KIRAN MATHUR MOHAMMED email@example.com
Scrolling through my phone this morning, I noticed a headline: “Ambulance arrived within 'normal time.'” The article had more context, but no doubt most people’s instinct was to think, “Wow, is that so rare that it is newsworthy?”
They would not be far off. TT ranked 95th of out 195 countries in the first comprehensive ranking of healthcare access and quality created last year by the Bill and Melinda Gates Foundation.
This measures the extent to which people die of causes that are treatable by decent quality healthcare, also called “amenable mortality” which sounds like the title for a comic murder mystery.
Crime may weigh on our minds, but thousands more are being robbed by otherwise preventable deaths. Grief and the whiff of stained sheets haunt the memories of every family.
Yet there is reason to be hopeful. Thanks largely to committed public servants like chief medical officers Dr Rohit Doon and Dr Roshan Parasram, TT has boosted its score from 55.7 in 2000 to 64.3 in 2016. Iceland, the top-ranking country in the Gates paper, has a score of 97.1.
So what can we do to continue our forward momentum and ensure healthcare reaches those that desperately need it?
More money alone is not the answer. The government has precious little of the stuff.
Enter Singapore. It has become a cliché in development circles. That is because it works. Ezra Klein at Vox has run an in-depth investigation of the Singaporean healthcare system.
First off, Singapore taxes workers between seven and 9.5 per cent of their pay. This money is placed in a Medisave account for each worker. It can only be used for healthcare expenses under certain conditions. This funds most routine primary care.
Often though, healthcare expenses run far higher, particularly if someone has a sudden illness like, say, a heart attack. To cover that, they pay a monthly premium set by age for state health insurance which pays expenses that exceed a deductible of roughly US$1,400. Everyone is automatically enrolled, but they can opt out of the system.

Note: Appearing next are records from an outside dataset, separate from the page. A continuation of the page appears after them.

/-- A manifest as it has come, in its envelope where it has one (R392, R393). -/
structure ManifestRead where
  bytes : List Byte
  env : Option Envelope
deriving DecidableEq, Repr, Inhabited

/-- What a read of host memory gives: bytes, in an envelope for a confidential partition, or a failed read (R486). -/
inductive HostRead where
  | data (env : Option Envelope) (bytes : List Byte)
  | failed
deriving DecidableEq, Repr, Inhabited

/-- Which entry a payload read fetched (R305, R393). -/
inductive PayloadKind where
  | prompt
  | sequence
  | mask
  | draft
  | steer
deriving DecidableEq, Repr, Inhabited

/-- A ring the module writes. -/
inductive RingId where
  | completion
  | event
  | stream (n : Fin 64)
deriving DecidableEq, Repr, Inhabited

/-- Element types of vector instructions, in the order of R170. -/
inductive VType where
  | int8
  | int16
  | int32
  | int64
  | e4m3
  | e5m2
  | bf16
  | fp32
deriving DecidableEq, Repr, Inhabited

/-- A cell that a program command leaves stuck (R66). -/
structure Stuck where
  arr : Nat
  row : Nat
  col : Nat
  isOver : Bool         -- KIND 0x02 OVER, else 0x01 SHORT, of a cell sensed at its target level
  target : Nat          -- the model takes the target from the source row
  sensed : Nat
deriving DecidableEq, Repr, Inhabited

/-- A cell whose charge is not exactly at its level as its row is sensed (R108): the charge sensed, and the charge at the verify
clocks of a refresh slot, in 1/64 level step. -/
structure CellSense where
  col : Nat
  charge : Nat
  verified : Nat
deriving DecidableEq, Repr, Inhabited

/-- A sensing of a row, or the second sensing after a mismatch (R96): the cells that are not exactly at their levels. -/
structure RowSense where
  arr : Nat
  row : Nat
  second : Bool
  cells : List CellSense
deriving DecidableEq, Repr, Inhabited

/-- What the cells of the masked arrays did during an array command (R65, R66, R69, R96). -/
structure ArrPhys where
  stuck : List Stuck    -- cells not verified of the rows programmed, in the order found
  loops : Nat           -- largest loop count of a row
  eraseFail : List Nat  -- arrays with charge left after both erase attempts
  senses : List RowSense := []
deriving DecidableEq, Repr, Inhabited

/-- The end of the phases of a tile's PASS, and what its readouts and recomputations sense (R43, R96). -/
structure PhasesEnd where
  t : TileId
  phys : ArrPhys
deriving DecidableEq, Repr, Inhabited

/-- Bits of a tile's stores that have flipped (R133, R136): of a 64-bit scratchpad word, of a 64-bit pair of instruction words, or of
a queue descriptor. -/
inductive Upset where
  | word (w : Fin 196608) (bits : List (Fin 64))
  | store (pair : Fin 9216) (bits : List (Fin 64))
  | desc (q : QueueNo)
deriving DecidableEq, Repr, Inhabited

/-- What a link did to a packet (R211). -/
inductive LinkErr where
  | clean
  | corrected
  | dataUe              -- uncorrectable data error: the packet is delivered poisoned
deriving DecidableEq, Repr, Inhabited

/-- What comes back over the mortar: the number of the packet, or of the station that an answer reaches, and what the links did to it. -/
structure Received where
  id : Nat
  err : LinkErr
deriving DecidableEq, Repr, Inhabited

/-- A physical router position [w, pc, pk] (R6). -/
structure Phys where
  w : WallId
  pc : Fin 180
  pk : Fin 164
deriving DecidableEq, Repr, Inhabited

/-- A link of the mesh: a router's outgoing link in a direction (R411: 0 east, 1 south, 2 west, 3 north, 4 to 7 skip and
express), or the bridge link of a course (R16). -/
inductive LinkUnit where
  | mesh (at_ : Phys) (dir : Fin 8)
  | bridge (pc : Fin 180)
deriving DecidableEq, Repr, Inhabited

/-- One message of a link data body (R492). -/
structure LinkMsg where
  op : Byte
  turn : Byte
  target : W64
  units : List (List Byte)   -- 64 B units
deriving DecidableEq, Repr, Inhabited

/-- Identity that a control frame carries (R491). -/
structure PeerId where
  serial : W64
  port : Fin 32
  stepping : Byte
deriving DecidableEq, Repr, Inhabited

/-- The outcome of a training state of an Alpiun port (R489). -/
inductive TrainEvent where
  | powered                 -- both ends powered; also the start after DOWN
  | receiverFound
  | equalised
  | aligned
  | identified (peer : PeerId) (isVut : Bool)
  | lost                    -- the state's time limit passed, or the link was lost
  | retrain
deriving DecidableEq, Repr, Inhabited

/-- A pallet rail, or its root PLL (R448, R450). -/
inductive Rail where
  | vmortar
  | vsram
  | vcore
  | varrayA
  | varrayB
  | pll
deriving DecidableEq, Repr, Inhabited

/-- The plaintext of a key delivery (R387, R388) and whether its GCM tag verifies. -/
structure KeyMsg where
  op : Byte
  epoch : W32
  flags : Byte
  slot : Fin 4
  keyId : W64
  inKey : BitVec 256
  outKey : BitVec 256
  linkKey : BitVec 256
  imageKey : BitVec 456
  zeros : Bool
  tagOk : Bool
deriving DecidableEq, Repr, Inhabited

/-- One sample of the module's sensors (R469, R471). -/
structure ModSample where
  feedMv : List Nat         -- A, B
  feedI : List Nat          -- A, B, 0.1 A
  busMv : List Nat          -- WALL_0, WALL_1
  coolIn : Int              -- 0.01 °C
  coolOut : Int
  flow : Nat                -- 0.01 L/min
  draw : Nat                -- W
deriving DecidableEq, Repr, Inhabited

/-- One sample of a pallet's rails (R472). -/
structure PalletSample where
  pallet : PalletId
  currents : List Nat       -- VCORE, VSRAM, VARRAY_A, VARRAY_B, VMORTAR
  volts : List Nat
  draw : Nat                -- 0.1 W
deriving DecidableEq, Repr, Inhabited

/-- Fields of a configuration write that enables or disables a function (R483). -/
structure FuncCfg where
  busMaster : Bool
  d0 : Bool
  vfEnable : Bool
  numVfs : Fin 17
deriving DecidableEq, Repr, Inhabited

/-- A PLDM platform-monitoring request (R2, R487). -/
inductive PldmReq where
  | sensor (n : Nat)
  | inventory
deriving DecidableEq, Repr, Inhabited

When people pay for their own care they shop around for the best and most cost-effective option. Insurance is there for when it is really needed. The market goes to work for good.
This works well for most people. But what about the poor who can’t afford insurance and save very little? Their safety net is a state investment fund (Medifund), endowed with a principal of US$3 billion that can’t be touched. The income from this fund is used to pay the medical bills of the poorest and most vulnerable.

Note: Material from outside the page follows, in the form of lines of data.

-- ==== Sys2Proof/Machine/Mortar.lean ====
section
/-! DEFINITION. Remote operations of tiles and port stations (R181 to R183, R206 to R224), and route tables (R199 to R201). -/
namespace Sys2Proof.Machine

/-! ### Remote addresses (R182) -/

def remoteQueue (r : Nat) : Nat := bits r 48 6
def remoteAddr (r : Nat) : Nat := bits r 0 21
/-- Coordinates within their ranges, and no reserved bit set. -/
def remoteOk (r : Nat) : Bool :=
  bits r 54 10 == 0 && bits r 41 7 == 0 && bits r 21 3 == 0 && decide (bits r 32 8 < 165) && decide (bits r 24 8 < 160)
/-- The logical tile of a remote address (R155). -/
def remoteTile (r : Nat) : Nat := 26400 * bits r 40 1 + 160 * bits r 32 8 + bits r 24 8
/-- With COMPAT_G1 bit [40] of a remote address is ignored: the target lies in the issuing tile's wall (R193). -/
def inWallOf (compat : Bool) (t r : Nat) : Nat := if compat then r - 2 ^ 40 * bits r 40 1 + 2 ^ 40 * (t / 26400) else r
/-- The remote address `n` bytes on. -/
def remoteAt (r : W64) (n : Nat) : W64 := r + BitVec.ofNat 64 n

/-! ### Refusals and events (R219, R220, R222, R224) -/

/-- FIRST_REASON holds the code of the first refusal since MORTAR_EVT was all clear (R224): a bit that no refusal has set keeps
nothing out of it. -/
def Part.noteReason (P : Part) (code : Nat) : Part :=
  if P.getR Reg.MORTAR_EVT_FIRST_REASON = 0 && !P.flagR Reg.MORTAR_EVT_STATION_REFUSED && !P.flagR Reg.MORTAR_EVT_REMOTE_FAIL_SEEN then
    P.setR Reg.MORTAR_EVT_FIRST_REASON code
  else P

/-- A refusal of a station operation, reported to its context (R222, R223, R239). -/
def Part.stationRefused (P : Part) (code : Nat) : Part :=
  if code = 6 ∨ code = 7 ∨ code = 8 then P
  else
    let P := (P.noteReason code).evt Reg.MORTAR_EVT_STATION_REFUSED
    if code = 5 then P.evt Reg.TILE_EVT_SCRUB_REFUSED else P

/-- A response of tile `target` to whoever waits for a request: positive, or negative with a reason. -/
def answer (kind : PktKind) (remote : W64) (target : Nat) (reason : Option Nat) : Packet :=
  match kind with
  | .request _ src op _ => { kind := .ack src op reason remote, from_ := .tile target, target := src, remote := remote }
  | .station _ ctx st _ _ => { kind := .stationAck ctx st reason, from_ := .tile target, target := target, remote := remote }
  | k => { kind := k, from_ := .tile target, target := target, remote := remote }

/-- A packet enters the mortar. -/
def Mach.sendPkt (m : Mach) (p : Packet) : Mach :=
  { m with flight := m.flight ++ [{ p with id := m.nextPkt }], nextPkt := m.nextPkt + 1 }
def Mach.dropPkt (m : Mach) (id : Nat) : Mach := { m with flight := m.flight.filter fun p => p.id != id }

/-- What waits at a tile is turned away (R239): parked fills, and with `watch` the tagged reads of stations. -/
def Mach.dropWaiting (m : Mach) (t : Nat) (watch : Bool) : Mach :=
  let T := m.tile t
  let parked := T.park.filterMap fun e => e.2.map fun k => answer k.kind k.remote t (some 7)
  let watched := if watch then T.watch.map fun w => answer w.kind 0 t (some 8) else []
  (parked ++ watched).foldl Mach.sendPkt (m.setTile t { T with park := [], watch := if watch then [] else T.watch })

/-! ### The source (R181, R183, R206) -/

def mcmdKind : Nat → RKind
  | 1 => .put
  | 2 => .putFill
  | 3 => .get
  | 4 => .addI32
  | _ => .addF32

/-- Offset of the first faulty field of an MCMD block. -/
def mcmdFault (b : Nat) : Option Nat :=
  let fill := blk b 0 1 == 2
  let r := blk b 8 8
  let len := blk b 16 4
  if blk b 1 1 ≠ 0 then some 1
  else if !doneOk (blk b 2 2) then some 2
  else if blk b 4 4 % 64 ≠ 0 then some 4
  else if !remoteOk r || (!fill && remoteQueue r != 0) || remoteAddr r % 64 != 0 then some 8
  else if len % 64 ≠ 0 ∨ len < 64 ∨ (if fill then 512 else 65536) < len then some 16
  else if blk b 20 12 ≠ 0 then some 20
  else none

/-- A read of a line by the router (R134, R135): the line as it is left, signals, and whether the data are bad. A line already
poisoned only passes its poison on. -/
def Tile.routerLine (T : Tile) (t line : Nat) : Tile × List Sig × Bool :=
  if T.poisoned line then (T, [], true) else T.senseLine t line
def Tile.routerLines (T : Tile) (t : Nat) : List Nat → Tile × List Sig × List (List Byte × Bool)
  | [] => (T, [], [])
  | l :: ls =>
    let r := T.routerLine t l
    let q := r.1.routerLines t ls
    (q.1, r.2.1 ++ q.2.1, (T.readBytes (64 * l) 64, r.2.2) :: q.2.2)

/-- The packets of an operation: at most 8 lines each, ascending (R206). -/
def packetsOf (mk : Nat → List (List Byte × Bool) → Nat → Packet) : Nat → Nat → Nat → List (List Byte × Bool) → List Packet
  | 0, _, _, _ => []
  | fuel + 1, off, n, data =>
    if n = 0 then []
    else
      let k := Nat.min n 8
      mk off (data.take k) k :: packetsOf mk fuel (off + 64 * k) (n - k) (data.drop k)

/-- An MCMD (R181, R183). Its packets leave the router as it issues, so a source range is free again at once (R140); it keeps its place
in the router's queue of 8 until it is complete (log entry 92). -/
def mcmdIssue (t : TileId) (n : RegNo) (op : Nat) (s : State) : Host.Outcome State Fault Refusal :=
  lift (fun m => m.act t.val (blockIssue 0x2B t n (· == op) fun T b =>
    let r := inWallOf (m.ownerPart t.val).compat t.val (blk b 8 8)
    let rw : W64 := BitVec.ofNat 64 r
    let local_ := blk b 4 4
    let len := blk b 16 4
    let kind := mcmdKind op
    let dst := remoteTile r
    let ls := linesOf local_ len
    let rs := [lineRange local_ len (op == 3)]
    match T.blockGate (m.ownerPart t.val).compat (blk b 2 2) (mcmdFault b) (if m.samePart t.val dst then none else some rw)
        (T.check routerAllow local_ len) (decide (8 ≤ T.mq.length) || T.sbStall rs || m.testingAny t.val ls) with
    | some res => res
    | none =>
      let o : ROp := { id := T.nextId, pc := T.pc, kind := kind, flag := doneOf (blk b 2 2), remote := rw, localAddr := local_
                       left := (len / 64 + 7) / 8 }
      let q := if op = 3 then (T, [], []) else T.routerLines t.val ls
      let mk := fun (off : Nat) (data : List (List Byte × Bool)) (k : Nat) =>
        ({ kind := .request kind t.val T.nextId (remoteQueue r), from_ := .tile t.val, target := dst, addr := remoteAddr r + off, lines := data
           count := k, remote := remoteAt rw off } : Packet)
      let ps := packetsOf mk 128 0 (len / 64) q.2.2
      let T1 := if op = 3 then q.1.sbEnter T.nextId rs else q.1
      (Tile.advance { T1 with mq := T1.mq ++ [o], nextId := T.nextId + 1 },
       q.2.1 ++ ps.map Sig.send ++ [.prof 0x0A (if op = 3 then ps.length else len / 64), .prof 0x0B 1]))) s

/-- PUT (R212). -/
def execPut (t : TileId) (n : RegNo) (s : State) : Host.Outcome State Fault Refusal := mcmdIssue t n 1 s
/-- PUT_FILL (R212). -/
def execPutFill (t : TileId) (n : RegNo) (s : State) : Host.Outcome State Fault Refusal := mcmdIssue t n 2 s
/-- GET (R212). -/
def execGet (t : TileId) (n : RegNo) (s : State) : Host.Outcome State Fault Refusal := mcmdIssue t n 3 s
/-- ADD_I32 (R213). -/
def execAddI32 (t : TileId) (n : RegNo) (s : State) : Host.Outcome State Fault Refusal := mcmdIssue t n 4 s
/-- ADD_F32 (R213). -/
def execAddF32 (t : TileId) (n : RegNo) (s : State) : Host.Outcome State Fault Refusal := mcmdIssue t n 5 s

/-- BAD_BLOCK (R177, R183): a KCMD or MCMD whose OP is reserved; an unallocated flag comes first (R191). -/
def execBadBlock (t : TileId) (n : RegNo) (kiln : Bool) (s : State) : Host.Outcome State Fault Refusal :=
  lift (fun m => m.act t.val (blockIssue (if kiln then 0x28 else 0x2B) t n
    (fun op => if kiln then op != 1 && op != 2 else op == 0 || decide (6 ≤ op)) fun T b =>
      ((T.blockGate (m.ownerPart t.val).compat (blk b 2 2) (some 0) none .ok false).getD (T, [])))) s

/-! ### The target (R131, R142 to R144, R210 to R213, R219) -/

/-- The queue that owns a line (R143). A descriptor that does not read back (R136) is not valid. -/
def Tile.queueOwner (T : Tile) (line : Nat) : Option Nat :=
  (List.range 64).find? fun q =>
    let d := (Map.get 0 T.qdesc q).toNat
    !Map.get false T.qdescErr q && bits d 31 1 == 1 && decide (bits d 16 15 ≤ line) && decide (line ≤ bits d 16 15 + bits d 0 13)

/-- Why a target refuses an access: its reason code, the exception it raises if any, and the address. -/
abbrev Refuse := Nat × Option Cause × Nat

In order to keep costs down, the government influences how this money can be used. For example, the government subsidises a list of drugs that it determines to be “cost-effective and essential.” And while you are free to buy any drugs you want, you can only use Medisave funds to buy drugs on that subsidised list.
As America’s example has shown, costs can spiral out of control in a purely private system. That is why the Singaporean government runs a network of public hospitals which patients (or their insurers) pay for. They compete with private hospitals, but each hospital has different classes of wards.

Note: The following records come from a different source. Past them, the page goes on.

/-- The card on its way to the card region of every dispatch tile, by S_FILL through its declared queue (R235). Operations of an earlier
card that are not yet through go first. -/
def Mach.writeCard (m : Mach) (p : PartId) : Mach :=
  let P := m.part p.val
  let lines := P.cardLines m.timeUs P.card
  let add := fun (l : List CardOut) (d : Nat × Nat × Nat) =>
    let ops := cardOps (d.2.2 / 64) 9 lines
    if l.any fun o => o.tile == d.1 && o.queue == d.2.1 then
      l.map fun o => if o.tile = d.1 ∧ o.queue = d.2.1 then { o with ops := o.ops ++ ops } else o
    else l ++ [⟨d.1, d.2.1, false, ops⟩]
  (m.modPart p.val fun P => { P with cardOut := (P.headers.flatMap (·.dispatch)).dedup.foldl add P.cardOut }).feedCards p

/-! ### The start of a turn (R187, R233) -/

/-- Sync flags that operations in flight name (R185). -/
def Tile.flagsInFlight (T : Tile) : List Nat :=
  let k := T.kq.filterMap fun x => match x.2 with
    | .mul _ f _ _ _ _ _ _ _ _ => f
    | .store f _ _ _ => f
  let a := T.aq.filterMap fun c => doneOf (leNat ((c.record.drop 2).take 2))
  let r := T.mq.filterMap fun o => o.flag
  (k ++ a ++ r).map (·.val)

/-- A TURN completes: beats restart, allocations lapse but for flags of operations in flight, BEAT_DUE is armed at d. -/
def Tile.newTurn (T : Tile) : Tile :=
  let T := { T with
    alloc := Map.setAll false true T.flagsInFlight []
    allAlloc := false
    lastBeat := none
    beatWait := false
    beatDue := if T.turnD = 0 then none else some T.turnD }
  if T.run = .inTurn then Tile.advance { T with run := .running } else T

/-- The counters of a turn as it begins. -/
def Part.resetTurn (P : Part) (card : List CardEntry) : Part :=
  { P.setTurnSeq (P.turnSeq + 1) with
    beatNow := 0, turnHeld := 0, turnUnits := 0, heldBy := [], lateTile := none, decided := false, nextHeld := false,
    boundaryNext := false, holding := false, holdUs := 0, card := card, collected := [], inTurn := true,
    chainLatched := false }

/-! ### Measures and trace of an ended turn (R255, R336, R534) -/

/-- Entries of the last second: nominal beats, 9,375,000 to the second. -/
def lastSecond : Nat → List (Nat × Nat) → List (Nat × Nat)
  | _, [] => []
  | b, x :: xs => if x.1 ≤ b then x :: lastSecond (b - x.1) xs else []

def Part.measureTurn (P : Part) : Part :=
  let pos := (P.card.map (·.chunkLen)).foldl (· + ·) 0
  let hist := lastSecond 9375000 ((P.turnUnits, 0) :: P.turnHist.map fun u => (u, 0))
  let pre := if pos = 0 then P.prefillHist else lastSecond 9375000 ((P.turnUnits, pos) :: P.prefillHist)
  let us : List Nat := hist.map fun (x : Nat × Nat) => x.1
  let P := { P with turnHist := us, prefillHist := pre }
  let total := us.foldl (· + ·) 0
  let P := P.setR Reg.TURN_MEAN_TURN_US (if hist.isEmpty then 0 else total * 32 / (300 * hist.length))
  let units := (pre.map fun (x : Nat × Nat) => x.1).foldl (· + ·) 0
  let done := (pre.map fun (x : Nat × Nat) => x.2).foldl (· + ·) 0
  let P := if units = 0 then P else P.setR Reg.PREFILL_RATE (done * 9375000 / units)
  (P.setR Reg.TURN_LAST_BEATS (P.beatNow + 1)).setR Reg.TURN_LAST_HELD (Nat.min P.turnHeld 0xFFFF)

/-- The record of the turn ended, while TRACE_EN is set. -/
def Part.traceTurn (P : Part) (now : Nat) (turn : Nat) (old : Part) (abandoned commit : Bool) : Part :=
  if !P.flagR Reg.PROF_CTRL_TRACE_EN then P
  else
    let n := P.getR Reg.TRACE_HEAD_RECORDS
    let w : TraceRec := {
      turnSeq := turn, timeUs := now, beats := old.beatNow + 1, held := old.turnHeld
      heldChain := Map.get 0 old.heldBy 2, heldForced := Map.get 0 old.heldBy 3, heldService := Map.get 0 old.heldBy 4
      lateTile := old.lateTile.getD 0xFFFF
      decode := (old.card.filter (·.decode)).length
      abandoned := abandoned, replay := old.replay, digital := old.flagR Reg.ARR_MODE_DIGITAL, commit := commit
      prefill := (old.card.map (·.chunkLen)).foldl (· + ·) 0 }
    { P with trace := Map.set none P.trace (n % 2048) (some w) }.setR Reg.TRACE_HEAD_RECORDS (n + 1)

/-! ### Step 3: versions (R333 to R335) -/

/-- The hold queue admitted in arrival order, under checks 4 to 6; a steering index that has become unknown meanwhile is refused as such
(R291, R335). -/
def Part.releaseHeld (P : Part) (c : HCtx) : PRes :=
  forEach P.holdQueue (fun r P =>
    if !P.steerOk r.desc then P.finishHeld c r .badDesc 0 0
    else match P.admitRoom r.desc true with
    | .fail st reason wait => P.finishHeld c r st reason wait
    | _ => { P with holdQueue := P.holdQueue.filter fun q => q.seq != r.seq }.accept c r) (P, [])

/-- The first boundary after the new version of a RELOAD is resident. -/
def Part.reloadDone (P : Part) (c : HCtx) : PRes :=
  if P.getR Reg.WVER_CFG_WVER_STATE = 2 ∧ P.isResident P.active then
    (((P.setR Reg.WVER_CFG_WVER_STATE 0).switchTo c (P.getR Reg.WVER_CFG_DRAIN_FROM) P.active)).andThen fun P => P.releaseHeld c
  else (P, [])

/-- The boundary of a DRAIN at which no slot is bound or claimed: RELOAD (R334, R367). -/
def Mach.drainDone (m : Mach) (p : PartId) : Mach :=
  let P := m.part p.val
  if P.getR Reg.WVER_CFG_WVER_STATE = 1 ∧ P.usedSlots.isEmpty then
    let old := P.getR Reg.WVER_CFG_DRAIN_FROM
    let m := m.onPart p fun c P =>
      let P := { P.setR Reg.WVER_CFG_WVER_STATE 2 with reloadUs := c.now }
      ((if P.isResident old then P.removePlace old else P).event c 0x0005 P.active ((P.place P.active).header.getD {}).loadMs)
    ((m.setPages p.val).setMembers p.val).startLoad p (Fin.ofNat 4 P.active) false true
  else m

/-- Overflow feeding begins again from the first OVERFLOW shard (R369). -/
def Part.restartOverflow (P : Part) : Part :=
  { P with places := P.places.map fun e => (e.1, { e.2 with ovfNext := 0 }) }

/-- The new outbound generation of a rotation takes effect at the first turn boundary; the old key is zeroised, and records that
the nonce limit held are written (R391, R396). -/
def Part.rotateOut (P : Part) (c : HCtx) : PRes :=
  if P.keys.outOld.isNone then (P, [])
  else { P with keys := { P.keys with outOld := none, outSeq := [] } }.drainAll c

/-! ### The boundary -/

/-- Length of the partition's beat in nominal beats: doubled while a pallet with member tiles is throttled. -/
def Mach.beatUnits (m : Mach) (p : Nat) : Nat :=
  if (m.members p).any fun t => decide (1 ≤ m.getR (Reg.PALLET_STEP (palletOf t))) then 2 else 1

/-- The gaps recorded in a turn become those of the last completed turn (R418). -/
def Tile.turnGaps (T : Tile) : Tile :=
  { T with arrs := T.arrs.map fun e => (e.1, { e.2 with lastGaps := e.2.gaps, gaps := [], gapRun := 0 }) }

/-- The actions of R25 and what follows them. `ended` says that a turn ends here; a boundary whose actions leave no work and
start no member tile is an idle one (R24). A turn ends with its last beat, which counts in its time (R234). A tile that starts at the
boundary has no TURN to complete, and its period of R185 goes on. -/
def Mach.boundary (m : Mach) (p : PartId) (ended : Bool) : Mach :=
  let P0 := m.part p.val
  let had := (m.members p.val)
  let m1 := m.onPart p fun c P =>
    ((P.rotateOut c).andThen fun P =>
      (if ended then Part.measureTurn { P with turnUnits := P.turnUnits + m.beatUnits p.val } else P).stepEnds c).andThen
        fun P => P.stepCancels c
  let m2 := m1.onPart p fun c P => P.reloadDone c
  let m3 := ((m2.commitTables p).commitResidency p).applySteers p
  let m4 := m3.decideCommit p
  let m5 := (m4.1.drainDone p).settleSteers p P0
  let P5 := m5.part p.val
  if P5.teardownPending then (m5.onPart p fun c P => P.killAll c).beginScrub p
  else
    let m6 := (m5.onPart p fun c P => (P.bindAll c).andThen fun P => P.streamState c).modTiles (if ended then had else [])
      fun _ T => T.turnGaps
    let P6 := m6.part p.val
    let bound := P6.usedSlots.filter fun s => !(P5.slot s).bound && (P6.slot s).bound
    let card := P6.compose m6.timeUs bound
    let starts := !card.isEmpty || !bound.isEmpty || (m6.members p.val).any fun t => !had.contains t
    let finishTrace := fun (P : Part) => if ended then P.traceTurn m6.timeUs P0.turnSeq P0 false m4.2 else P
    if !starts then
      (m6.modPart p.val fun P => finishTrace { P with
        card := [], collected := [], turnDrafts := [], inTurn := false, decided := false, boundaryNext := false, holding := false
        holdUs := 0, replay := false, wdFirst := false }).writeRegions p []
    else
      let P7 := P6.allocate card
      let dr := P7.takeDrafts (m6.hctx p) (P6.turnSeq + 1) card
      let P8 := { (dr.1.1.resetTurn card).restartOverflow with replay := false, wdFirst := false, endedNow := [], turnDrafts := dr.2 }
      let P9 := finishTrace (((P8.profile none 0x10 1).profile none 0x11 ((card.map (·.chunkLen)).foldl (· + ·) 0)).profile none
        0x12 ((card.map (·.positions)).foldl (· + ·) 0))
      let m7 := { m6.setPart p.val P9 with out := m6.out ++ dr.1.2 }
      let m8 := (m7.writeRegions p bound).writeCard p
      m8.modTiles ((m8.members p.val).filter had.contains) fun _ T => T.newTurn

end Sys2Proof.Machine
end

For example, “C” wards are set up in dormitories with common bathrooms and without airconditioning. Costs here are heavily subsidised by the State. In contrast, “A” wards are unsubsidised but patients enjoy private rooms and bathrooms, and airconditioning. No matter which ward you are in, the quality of care is the same across the board.
These subsidised public hospitals and drugs act as a lid on private-sector costs while also introducing competition and encouraging efficiency in the public system.
Of course, TT is no Singapore. Keeping healthcare costs down is much easier in a rich country that has virtually no drug and gun crime, and stratospheric alcohol and cigarette taxes. Only 15 per cent of the population drive cars, and consequently crash them less frequently.
Yet visionary doctors like Prof Surujpal Teelucksingh, who has changed how obesity and diabetes are treated worldwide, have shown that TT has the potential for great leaps. Within the molasses of the system there are brilliant doctors and committed staff.
The Singaporean model is closer to TT's than people may think. It has basically introduced competition and choice into what is still a state-run system. It is not so far removed from TT's current system that its best elements can't be adopted. Perhaps then mortality might be slightly less amenable to us.
Kiran Mathur Mohammed is a social entrepreneur, economist and businessman. He is a former banker, and a graduate of the University of Edinburgh.